I have just started the A215 creative writing course with the Open University. An immediate benefit is that it is introducing me to forms, subject-matters and approaches I have hitherto not experimented with. One of this week’s exercises is to write a daily haiku. Traditionally haiku, a form of Japanese poetry known for its brevity, deals with the seasons or moments in nature. In English it typically takes the form of three lines, the first with 5 syllables, the second with 7 syllables and the third with 5.

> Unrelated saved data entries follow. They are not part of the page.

-- ==== Sys2Proof/Laws/PerInstr.lean ====
section
/-! SUPPORT. The per-instruction family WireLength: an instruction is encoded in thirteen bits or in one. -/

namespace Sys2Proof.Laws.WireLength

/-- The packet is always 13 bits, a symbol always one (30_encoding.md R92). -/
def Statement (i : Instr) : Prop := (encode i).length = if i = .sendBit1 ∨ i = .sendBit0 then 1 else 13

theorem light (a : Int) : Statement (.light a) := by simp [Statement, encode]
theorem fanOff (a : Int) : Statement (.fanOff a) := by simp [Statement, encode]
theorem fanLow (a : Int) : Statement (.fanLow a) := by simp [Statement, encode]
theorem fanMedium (a : Int) : Statement (.fanMedium a) := by simp [Statement, encode]
theorem fanHigh (a : Int) : Statement (.fanHigh a) := by simp [Statement, encode]
theorem sendBit1 : Statement .sendBit1 := by simp [Statement, encode]
theorem sendBit0 : Statement .sendBit0 := by simp [Statement, encode]

end Sys2Proof.Laws.WireLength
end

It was also suggested we watch the news for writing inspiration in general. Well, hard not to watch the news at the moment. Anyway, yesterday’s daily haiku came out topical.
Funny that Iceland has
banks and bankers as well
as seals, whales and Bjork.
(c) Kate Allan, 2008
Do you haiku?
Hey, I like that one. You should come over to The Write Idea. They have several haiku threads going at any one time.
Jon you miss the point
The aim was to get you to
do a haiku here
(And ‘has’ should be at the start of the second line in yours Kate)
Nipponese verse means
Nothing at all to me. I’m
Missing an iamb.
Haiku leaves me cold,
Perhaps I’m missing something.
Maybe I’m just old?
Ohmygod! What have you started Kate?
Help! I’m beginning to think in haiku. I live next to a farm and it’s getting pretty bizarre here:
Silent sheep next door,
The farm is strangely quiet,
Maybe they’re debarred?
Time for my medication I think.
Haiku explosion!
Are we turning Japanese?
(Not like The Vapours).
Haid do a haiku
But hi’m afraid that hikan’t
(That better, Ian?)
Oh my good heavens
A haiku that proves its main
premise to be wrong
Since it seems I should have added to this thread long before I shall simply say (again!)…
To apologise
Is not the way to begin
A fine day’s writing
A haiku in the
Hand is worth more than two in
The thick of thinking
What’s all this haiku?
Just the sound of a loud sneeze?
I think it’s all crap.
Me and poetry:
In all of it’s forms, of course,
It leaves me out cold.
Except, maybe just
A little Edward Lear, or
Lewis Carroll. There!
I’m sure the original Japanese intention was to make something beautiful out of few words in the Japanese language, or to issue words of wisdom in fortune cookie style, perhaps. But really, is it worth the effort?
Of course it is.
Just ‘cos you can’t do pomes
Well lookie here -
http://www.washingtoncitypaper.com/display.php?id=34882
Only in the good ol’ US of A could they award winning points for a 17 syllable form to someone who can’t count them correctly!
You worry too much
about trivial concerns
Take a chill pill, dude
“You worry too much
about trivial concerns”
Me? Nah … Mind you, it did occur to me that haiku by its very nature is discriminatory: what about all the innumerates amongst us who can’t distinguish the 5/7/5 layout?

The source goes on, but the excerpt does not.